Dive Brief:
- Five retail electricity companies are under investigation over their variable rate contracts this past winter by the Maryland Public Service Commission (PSC).
- Some customers were billed “five to six times higher than either the introductory rate offered by certain competitive suppliers or their Standard Offer Service rate,” according a PSC press release.
- The PSC is focusing their investigation on whether variable rate contracts were misrepresented to customers, and the charge that price hikes were “unexpected and drastic.”

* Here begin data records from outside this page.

/-- A gate call (R286): a gate number above 63, and CROSS on MC, are undefined. -/
def doGateCall (h : Head) (g : BitVec 16) (s : State) : State :=
  insn s h (4 + b2n h.check) fun k next =>
    if h.core = .mc || 63 < g.toNat then excUndef s h
    else if !gateOpen s k g.toNat then excGate s h (word g.toNat)
    else
      let s := drain s h.core
      let k := getCore s h.core
      let tgt := fld (mget 0#32 s.mpu.gate (4 * g.toNat + 1)) 21 16
      let e := 4 * k.gdepth
      let st := mset 0#32 (mset 0#32 (mset 0#32 (mset 0#32 k.gst e next) (e + 1) (gget k 15)) (e + 2) k.psw)
        (e + 3) (word (tgt * 0x10000 + g.toNat))
      let k := { gset k 15 (mget 0#32 s.mpu.stk (stkIndex h.core tgt)) with
        gst := st, gdepth := k.gdepth + 1, psw := setFld (setFld k.psw 21 16 tgt) 31 28 0 }
      retire s h.core k (mget 0#32 s.mpu.gate (4 * g.toNat))

/-- A gate return (R287). -/
def gateReturn (s : State) (h : Head) (k : Core) : State :=
  let e := 4 * (k.gdepth - 1)
  if k.gdepth = 0 || fld (mget 0#32 k.gst (e + 3)) 21 16 != domOf k then excGate s h 0xFFFFFFFF#32
  else
    let s := drain s h.core
    let k := getCore s h.core
    let psw := mget 0#32 k.gst (e + 2)
    let p := setFld (setFld (setBit k.psw 0 (bit psw 0)) 12 8 (fld psw 12 8)) 21 16 (fld psw 21 16)
    retire s h.core { gset k 15 (mget 0#32 k.gst (e + 1)) with gdepth := k.gdepth - 1, psw := p } (mget 0#32 k.gst e)

/-- RET with CROSS: a gate return while EXC = 0, an exception return while EXC = 1 (R286, R316). -/
def doGateReturn (h : Head) (s : State) : State :=
  insn s h (2 + b2n h.check) fun k _ =>
    if h.core = .mc then excUndef s h
    else if bit k.psw 1 then (if inApp h.core k then excPriv s h else excReturn s h)
    else gateReturn s h k

/-- ERET, or CROSS RET as an exception return: with EXC = 0 it raises GATE, in an application domain PRIV (R283, R316). -/
def doEret (h : Head) (cross : Bool) (s : State) : State :=
  insn s h (2 + b2n h.check) fun k _ =>
    if cross && decide (h.core = .mc) then excUndef s h
    else if cross && !bit k.psw 1 then gateReturn s h k
    else if inApp h.core k then excPriv s h
    else if !bit k.psw 1 then excGate s h 0xFFFFFFFF#32
    else excReturn s h

/-! ### System registers -/

/-- Whether a system register is reserved for D0 and MC (R282). -/
def sysPriv (n : Nat) : Bool := (1 ≤ n && n ≤ 5) || n = 10 || n = 11

/-- The value of a system register (R282); an unlisted number reads 0. -/
def sysRead (s : State) (c : CoreId) (k : Core) (n : Nat) : Word :=
  if n = 0 then k.psw else if n = 1 then k.epc else if n = 2 then k.epsw else if n = 3 then k.ecause
  else if n = 4 then k.eaddr
  else if n = 5 then (if c = .mc then 0#32 else k.vbar)
  else if n = 6 then (if c = .mc then 0#32 else word k.gdepth)
  else if n = 7 then word (coreNo c)
  else if n = 8 then word s.tick
  else if n = 9 then k.tickH
  else if n = 10 then k.scratch0
  else if n = 11 then k.scratch1
  else 0#32

/-- MFS: a read of TICKL captures TICKH. -/
def doMfs (h : Head) (d : Gpr) (n : BitVec 8) (s : State) : State :=
  insn s h (4 + b2n h.check) fun k next =>
    if sysPriv n.toNat && inApp h.core k then excPriv s h
    else
      let v := sysRead s h.core k n.toNat
      let k := if n.toNat = 8 then { k with tickH := word (s.tick / 2 ^ 32) } else k
      retire s h.core (gset k d.val v) next

/-- The bits of a PSW that a write can change outside an application domain: all but DOMAIN and the reserved bits (R281,
R322). -/
def pswMask : Word := 0xF0001F03#32

/-- A core with a system register written (R281 to R283, R290, R322). -/
def sysWrite (c : CoreId) (k : Core) (n : Nat) (v : Word) : Core :=
  if n = 0 then
    let m := if inApp c k then 0xF0000000#32 else pswMask
    { k with psw := (k.psw &&& ~~~ m) ||| (v &&& m) }
  else if n = 1 then { k with epc := v }
  else if n = 2 then { k with epsw := v &&& 0xF03F1F03#32 }
  else if n = 3 then { k with ecause := v &&& 0x800F0FFF#32 }
  else if n = 4 then { k with eaddr := v }
  else if n = 5 then { k with vbar := v &&& 0xFFFFFF00#32 }
  else if n = 10 then { k with scratch0 := v }
  else { k with scratch1 := v }

/-- MTS: an unlisted or read-only number is undefined, a reserved one raises PRIV in an application domain. -/
def doMts (h : Head) (n : BitVec 8) (r : Gpr) (s : State) : State :=
  insn s h (4 + b2n h.check) fun k next =>
    let m := n.toNat
    if (6 ≤ m && m ≤ 9) || 11 < m || (m = 5 && decide (h.core = .mc)) then excUndef s h
    else if sysPriv m && inApp h.core k then excPriv s h
    else retire s h.core (sysWrite h.core k m (gget k r.val)) next

/-! ### Arithmetic and logic -/

/-- An instruction that writes a 32-bit register from the core's registers and leaves the flags. -/
def simple (s : State) (h : Head) (len : Nat) (d : Gpr) (f : Core → Word → Word) : State :=
  insn s h len fun k next => retire s h.core (gset k d.val (f k next)) next

/-- An instruction that computes d from d and a second operand and sets flags (R311, R317). -/
def alu (s : State) (h : Head) (wide : Bool) (d : Gpr) (src : Src) (keep : Bool) (f : Nat → Nat → Nat → Bool → AluOut) : State :=
  insn s h (1 + srcLen src + preLen h wide) fun k next =>
    if oddPair wide d || srcOdd wide src then excUndef s h
    else
      let o := f (widthOf wide) (dget k wide d.val) (srcVal k wide src) (flagC k.psw)
      let k' := { k with psw := setNZCV k.psw (widthOf wide) o }
      retire s h.core (if keep then k' else dset k' wide d.val o.res) next

/-- ADD. -/
def doAddOp (h : Head) (wide : Bool) (d : Gpr) (src : Src) (s : State) : State := alu s h wide d src false fun w a b _ => aluAdd w a b 0
/-- ADC. -/
def doAdcOp (h : Head) (wide : Bool) (d : Gpr) (src : Src) (s : State) : State := alu s h wide d src false fun w a b c => aluAdd w a b (b2n c)
/-- SUB. -/
def doSubOp (h : Head) (wide : Bool) (d : Gpr) (src : Src) (s : State) : State := alu s h wide d src false fun w a b _ => aluSub w a b 0
/-- SBC. -/
def doSbcOp (h : Head) (wide : Bool) (d : Gpr) (src : Src) (s : State) : State := alu s h wide d src false fun w a b c => aluSub w a b (b2n c)
/-- AND. -/
def doAndOp (h : Head) (wide : Bool) (d : Gpr) (src : Src) (s : State) : State := alu s h wide d src false fun w a b _ => aluAnd w a b
/-- OR. -/
def doOrOp (h : Head) (wide : Bool) (d : Gpr) (src : Src) (s : State) : State := alu s h wide d src false fun w a b _ => aluOr w a b
/-- XOR. -/
def doXorOp (h : Head) (wide : Bool) (d : Gpr) (src : Src) (s : State) : State := alu s h wide d src false fun w a b _ => aluXor w a b
/-- CMP: d is unchanged. -/
def doCmpOp (h : Head) (wide : Bool) (d : Gpr) (src : Src) (s : State) : State := alu s h wide d src true fun w a b _ => aluSub w a b 0
/-- TST: d is unchanged. -/
def doTstOp (h : Head) (wide : Bool) (d : Gpr) (src : Src) (s : State) : State := alu s h wide d src true fun w a b _ => aluAnd w a b

/-- MOV sets no flags. -/
def doMovOp (h : Head) (wide : Bool) (d : Gpr) (src : Src) (s : State) : State :=
  insn s h (1 + srcLen src + preLen h wide) fun k next =>
    if oddPair wide d || srcOdd wide src then excUndef s h
    else retire s h.core (dset k wide d.val (srcVal k wide src)) next

/-- A shift. -/
def shift (s : State) (h : Head) (wide : Bool) (d : Gpr) (n : Count) (f : Nat → Nat → Nat → AluOut) : State :=
  insn s h (1 + countLen n + preLen h wide) fun k next =>
    if oddPair wide d || countBad wide n then excUndef s h
    else
      let o := f (widthOf wide) (dget k wide d.val) (countVal k wide n)
      retire s h.core (dset { k with psw := setNZCV k.psw (widthOf wide) o } wide d.val o.res) next

/-- SHL. -/
def doShlOp (h : Head) (wide : Bool) (d : Gpr) (n : Count) (s : State) : State := shift s h wide d n aluShl
/-- SHR. -/
def doShrOp (h : Head) (wide : Bool) (d : Gpr) (n : Count) (s : State) : State := shift s h wide d n aluShr
/-- SAR. -/
def doSarOp (h : Head) (wide : Bool) (d : Gpr) (n : Count) (s : State) : State := shift s h wide d n aluSar
/-- ROR. -/
def doRorOp (h : Head) (wide : Bool) (d : Gpr) (n : Count) (s : State) : State := shift s h wide d n aluRor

- Under investigation are: American Power Partners, Blue Pilot Energy, XOOM Energy, U.S. Gas & Electric and Energy Services, and Major Energy Services. Only Major Energy Services has publicly denied any wrong-doing.
Dive Insight:
Maryland is yet another state where this past winter's unusually high electricity demand, particularly on the East Coast, has become a source of rate-payers’ ire. Variable rate contracts often offer low introductory rates before switching to line up with market forces. This can save consumers money, but it means if demand is high, as it was last winter, rates can go up at short notice.
Potomac Edison, the default supplier, has to have its rates approved by the PSC, which could stop customers from having to bear the brunt of extra and unexpected costs. Potomac Edison spokesman Thomas Meyers said customers should study contracts carefully before signing up for variable rate supply, as any low introductory rate will only be in place for a limited time.